Information:
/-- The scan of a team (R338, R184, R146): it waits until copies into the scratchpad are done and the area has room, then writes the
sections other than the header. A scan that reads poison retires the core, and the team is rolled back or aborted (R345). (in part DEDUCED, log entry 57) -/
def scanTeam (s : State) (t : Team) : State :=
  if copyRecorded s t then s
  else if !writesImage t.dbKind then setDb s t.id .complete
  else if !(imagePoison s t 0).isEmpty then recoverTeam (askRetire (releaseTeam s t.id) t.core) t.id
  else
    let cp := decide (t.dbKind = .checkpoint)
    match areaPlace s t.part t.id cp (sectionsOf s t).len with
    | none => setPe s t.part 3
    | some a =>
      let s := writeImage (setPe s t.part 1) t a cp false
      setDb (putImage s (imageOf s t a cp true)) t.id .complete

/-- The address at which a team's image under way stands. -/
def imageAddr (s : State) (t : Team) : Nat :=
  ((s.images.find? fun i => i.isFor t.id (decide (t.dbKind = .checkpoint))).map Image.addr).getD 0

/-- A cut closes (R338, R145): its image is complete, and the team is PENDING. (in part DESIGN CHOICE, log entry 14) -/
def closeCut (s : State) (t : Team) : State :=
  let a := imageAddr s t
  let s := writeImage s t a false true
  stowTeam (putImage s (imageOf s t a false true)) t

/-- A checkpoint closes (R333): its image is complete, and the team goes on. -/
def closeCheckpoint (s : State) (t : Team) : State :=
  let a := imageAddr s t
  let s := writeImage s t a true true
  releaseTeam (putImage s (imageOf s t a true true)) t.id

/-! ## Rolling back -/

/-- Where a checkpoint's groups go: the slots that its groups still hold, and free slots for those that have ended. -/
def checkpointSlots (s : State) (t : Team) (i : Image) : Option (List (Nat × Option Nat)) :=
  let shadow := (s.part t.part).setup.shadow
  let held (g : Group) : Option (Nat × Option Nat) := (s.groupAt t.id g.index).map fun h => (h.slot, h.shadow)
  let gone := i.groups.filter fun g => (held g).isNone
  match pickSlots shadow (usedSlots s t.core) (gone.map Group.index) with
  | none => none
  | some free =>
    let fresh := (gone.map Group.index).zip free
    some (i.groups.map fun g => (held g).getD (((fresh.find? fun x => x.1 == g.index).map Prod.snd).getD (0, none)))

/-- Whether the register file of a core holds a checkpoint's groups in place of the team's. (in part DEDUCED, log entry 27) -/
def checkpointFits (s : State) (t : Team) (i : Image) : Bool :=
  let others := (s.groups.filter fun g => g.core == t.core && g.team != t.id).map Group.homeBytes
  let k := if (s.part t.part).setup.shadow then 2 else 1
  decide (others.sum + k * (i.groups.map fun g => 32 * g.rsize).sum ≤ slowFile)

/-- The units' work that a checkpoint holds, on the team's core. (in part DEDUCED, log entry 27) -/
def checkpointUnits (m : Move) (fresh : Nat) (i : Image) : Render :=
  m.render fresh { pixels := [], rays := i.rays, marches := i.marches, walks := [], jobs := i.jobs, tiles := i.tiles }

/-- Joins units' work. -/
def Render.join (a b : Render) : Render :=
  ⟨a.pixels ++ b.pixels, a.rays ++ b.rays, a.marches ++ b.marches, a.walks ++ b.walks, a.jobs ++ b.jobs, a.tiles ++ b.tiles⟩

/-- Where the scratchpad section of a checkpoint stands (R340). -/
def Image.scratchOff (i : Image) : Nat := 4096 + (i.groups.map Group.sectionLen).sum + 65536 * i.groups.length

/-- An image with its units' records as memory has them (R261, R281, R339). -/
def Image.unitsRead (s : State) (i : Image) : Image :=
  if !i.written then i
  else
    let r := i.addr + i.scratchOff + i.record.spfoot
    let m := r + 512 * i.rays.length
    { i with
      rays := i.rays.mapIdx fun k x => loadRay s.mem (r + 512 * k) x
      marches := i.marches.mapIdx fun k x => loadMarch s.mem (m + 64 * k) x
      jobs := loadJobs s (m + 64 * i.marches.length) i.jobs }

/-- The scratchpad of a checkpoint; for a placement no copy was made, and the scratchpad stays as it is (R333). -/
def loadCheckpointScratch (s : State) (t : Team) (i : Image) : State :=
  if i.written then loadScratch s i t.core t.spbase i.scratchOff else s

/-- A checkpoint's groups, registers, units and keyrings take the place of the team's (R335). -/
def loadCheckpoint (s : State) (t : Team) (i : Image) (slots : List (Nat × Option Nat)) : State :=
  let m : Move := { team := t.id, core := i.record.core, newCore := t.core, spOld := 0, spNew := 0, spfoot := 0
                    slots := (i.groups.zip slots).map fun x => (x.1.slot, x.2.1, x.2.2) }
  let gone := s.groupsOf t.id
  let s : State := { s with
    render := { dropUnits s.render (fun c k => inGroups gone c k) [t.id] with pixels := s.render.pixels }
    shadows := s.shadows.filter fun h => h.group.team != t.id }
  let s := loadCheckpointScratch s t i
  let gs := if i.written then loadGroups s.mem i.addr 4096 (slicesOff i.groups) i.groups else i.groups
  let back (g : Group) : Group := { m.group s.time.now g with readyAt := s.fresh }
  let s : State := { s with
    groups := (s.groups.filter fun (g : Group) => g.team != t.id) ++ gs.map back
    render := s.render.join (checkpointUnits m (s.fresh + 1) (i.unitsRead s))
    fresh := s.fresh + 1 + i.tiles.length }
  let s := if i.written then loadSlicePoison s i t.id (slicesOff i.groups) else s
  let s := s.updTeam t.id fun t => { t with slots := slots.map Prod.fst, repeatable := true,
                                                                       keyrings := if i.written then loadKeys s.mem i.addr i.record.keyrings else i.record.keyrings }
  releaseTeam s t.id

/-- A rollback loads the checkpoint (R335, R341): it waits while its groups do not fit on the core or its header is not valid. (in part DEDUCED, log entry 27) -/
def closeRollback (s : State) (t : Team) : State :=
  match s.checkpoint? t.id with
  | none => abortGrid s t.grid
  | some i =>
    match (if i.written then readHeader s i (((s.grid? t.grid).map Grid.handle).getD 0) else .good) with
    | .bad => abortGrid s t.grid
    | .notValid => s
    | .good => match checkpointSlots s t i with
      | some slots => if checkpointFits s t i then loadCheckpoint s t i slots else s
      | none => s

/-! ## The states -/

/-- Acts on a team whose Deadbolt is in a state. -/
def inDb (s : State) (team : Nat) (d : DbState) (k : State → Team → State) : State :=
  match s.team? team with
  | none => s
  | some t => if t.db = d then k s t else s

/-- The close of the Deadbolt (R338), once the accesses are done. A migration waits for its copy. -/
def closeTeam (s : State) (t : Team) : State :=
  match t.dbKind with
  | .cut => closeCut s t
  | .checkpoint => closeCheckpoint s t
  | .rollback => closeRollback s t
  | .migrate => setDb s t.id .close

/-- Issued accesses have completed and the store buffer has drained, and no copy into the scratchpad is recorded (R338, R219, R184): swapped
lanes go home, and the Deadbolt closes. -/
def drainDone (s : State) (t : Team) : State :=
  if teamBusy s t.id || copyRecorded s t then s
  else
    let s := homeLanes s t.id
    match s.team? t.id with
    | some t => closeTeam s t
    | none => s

Your objective:
Every line of the listing must be transcribed exactly.

Exercise response:
/-- The scan of a team (R338, R184, R146): it waits until copies into the scratchpad are done and the area has room, then writes the
sections other than the header. A scan that reads poison retires the core, and the team is rolled back or aborted (R345). (in part DEDUCED, log entry 57) -/
def scanTeam (s : State) (t : Team) : State :=
  if copyRecorded s t then s
  else if !writesImage t.dbKind then setDb s t.id .complete
  else if !(imagePoison s t 0).isEmpty then recoverTeam (askRetire (releaseTeam s t.id) t.core) t.id
  else
    let cp := decide (t.dbKind = .checkpoint)
    match areaPlace s t.part t.id cp (sectionsOf s t).len with
    | none => setPe s t.part 3
    | some a =>
      let s := writeImage (setPe s t.part 1) t a cp false
      setDb (putImage s (imageOf s t a cp true)) t.id .complete

/-- The address at which a team's image under way stands. -/
def imageAddr (s : State) (t : Team) : Nat :=
  ((s.images.find? fun i => i.isFor t.id (decide (t.dbKind = .checkpoint))).map Image.addr).getD 0

/-- A cut closes (R338, R145): its image is complete, and the team is PENDING. (in part DESIGN CHOICE, log entry 14) -/
def closeCut (s : State) (t : Team) : State :=
  let a := imageAddr s t
  let s := writeImage s t a false true
  stowTeam (putImage s (imageOf s t a false true)) t

/-- A checkpoint closes (R333): its image is complete, and the team goes on. -/
def closeCheckpoint (s : State) (t : Team) : State :=
  let a := imageAddr s t
  let s := writeImage s t a true true
  releaseTeam (putImage s (imageOf s t a true true)) t.id

/-! ## Rolling back -/

/-- Where a checkpoint's groups go: the slots that its groups still hold, and free slots for those that have ended. -/
def checkpointSlots (s : State) (t : Team) (i : Image) : Option (List (Nat × Option Nat)) :=
  let shadow := (s.part t.part).setup.shadow
  let held (g : Group) : Option (Nat × Option Nat) := (s.groupAt t.id g.index).map fun h => (h.slot, h.shadow)
  let gone := i.groups.filter fun g => (held g).isNone
  match pickSlots shadow (usedSlots s t.core) (gone.map Group.index) with
  | none => none
  | some free =>
    let fresh := (gone.map Group.index).zip free
    some (i.groups.map fun g => (held g).getD (((fresh.find? fun x => x.1 == g.index).map Prod.snd).getD (0, none)))

/-- Whether the register file of a core holds a checkpoint's groups in place of the team's. (in part DEDUCED, log entry 27) -/
def checkpointFits (s : State) (t : Team) (i : Image) : Bool :=
  let others := (s.groups.filter fun g => g.core == t.core && g.team != t.id).map Group.homeBytes
  let k := if (s.part t.part).setup.shadow then 2 else 1
  decide (others.sum + k * (i.groups.map fun g => 32 * g.rsize).sum ≤ slowFile)

/-- The units' work that a checkpoint holds, on the team's core. (in part DEDUCED, log entry 27) -/
def checkpointUnits (m : Move) (fresh : Nat) (i : Image) : Render :=
  m.render fresh { pixels := [], rays := i.rays, marches := i.marches, walks := [], jobs := i.jobs, tiles := i.tiles }

/-- Joins units' work. -/
def Render.join (a b : Render) : Render :=
  ⟨a.pixels ++ b.pixels, a.rays ++ b.rays, a.marches ++ b.marches, a.walks ++ b.walks, a.jobs ++ b.jobs, a.tiles ++ b.tiles⟩

/-- Where the scratchpad section of a checkpoint stands (R340). -/
def Image.scratchOff (i : Image) : Nat := 4096 + (i.groups.map Group.sectionLen).sum + 65536 * i.groups.length

/-- An image with its units' records as memory has them (R261, R281, R339). -/
def Image.unitsRead (s : State) (i : Image) : Image :=
  if !i.written then i
  else
    let r := i.addr + i.scratchOff + i.record.spfoot
    let m := r + 512 * i.rays.length
    { i with
      rays := i.rays.mapIdx fun k x => loadRay s.mem (r + 512 * k) x
      marches := i.marches.mapIdx fun k x => loadMarch s.mem (m + 64 * k) x
      jobs := loadJobs s (m + 64 * i.marches.length) i.jobs }

/-- The scratchpad of a checkpoint; for a placement no copy was made, and the scratchpad stays as it is (R333). -/
def loadCheckpointScratch (s : State) (t : Team) (i : Image) : State :=
  if i.written then loadScratch s i t.core t.spbase i.scratchOff else s

/-- A checkpoint's groups, registers, units and keyrings take the place of the team's (R335). -/
def loadCheckpoint (s : State) (t : Team) (i : Image) (slots : List (Nat × Option Nat)) : State :=
  let m : Move := { team := t.id, core := i.record.core, newCore := t.core, spOld := 0, spNew := 0, spfoot := 0
                    slots := (i.groups.zip slots).map fun x => (x.1.slot, x.2.1, x.2.2) }
  let gone := s.groupsOf t.id
  let s : State := { s with
    render := { dropUnits s.render (fun c k => inGroups gone c k) [t.id] with pixels := s.render.pixels }
    shadows := s.shadows.filter fun h => h.group.team != t.id }
  let s := loadCheckpointScratch s t i
  let gs := if i.written then loadGroups s.mem i.addr 4096 (slicesOff i.groups) i.groups else i.groups
  let back (g : Group) : Group := { m.group s.time.now g with readyAt := s.fresh }
  let s : State := { s with
    groups := (s.groups.filter fun (g : Group) => g.team != t.id) ++ gs.map back
    render := s.render.join (checkpointUnits m (s.fresh + 1) (i.unitsRead s))
    fresh := s.fresh + 1 + i.tiles.length }
  let s := if i.written then loadSlicePoison s i t.id (slicesOff i.groups) else s
  let s := s.updTeam t.id fun t => { t with slots := slots.map Prod.fst, repeatable := true,
                                                                       keyrings := if i.written then loadKeys s.mem i.addr i.record.keyrings else i.record.keyrings }
  releaseTeam s t.id

/-- A rollback loads the checkpoint (R335, R341): it waits while its groups do not fit on the core or its header is not valid. (in part DEDUCED, log entry 27) -/
def closeRollback (s : State) (t : Team) : State :=
  match s.checkpoint? t.id with
  | none => abortGrid s t.grid
  | some i =>
    match (if i.written then readHeader s i (((s.grid? t.grid).map Grid.handle).getD 0) else .good) with
    | .bad => abortGrid s t.grid
    | .notValid => s
    | .good => match checkpointSlots s t i with
      | some slots => if checkpointFits s t i then loadCheckpoint s t i slots else s
      | none => s

/-! ## The states -/

/-- Acts on a team whose Deadbolt is in a state. -/
def inDb (s : State) (team : Nat) (d : DbState) (k : State → Team → State) : State :=
  match s.team? team with
  | none => s
  | some t => if t.db = d then k s t else s

/-- The close of the Deadbolt (R338), once the accesses are done. A migration waits for its copy. -/
def closeTeam (s : State) (t : Team) : State :=
  match t.dbKind with
  | .cut => closeCut s t
  | .checkpoint => closeCheckpoint s t
  | .rollback => closeRollback s t
  | .migrate => setDb s t.id .close

/-- Issued accesses have completed and the store buffer has drained, and no copy into the scratchpad is recorded (R338, R219, R184): swapped
lanes go home, and the Deadbolt closes. -/
def drainDone (s : State) (t : Team) : State :=
  if teamBusy s t.id || copyRecorded s t then s
  else
    let s := homeLanes s t.id
    match s.team? t.id with
    | some t => closeTeam s t
    | none => s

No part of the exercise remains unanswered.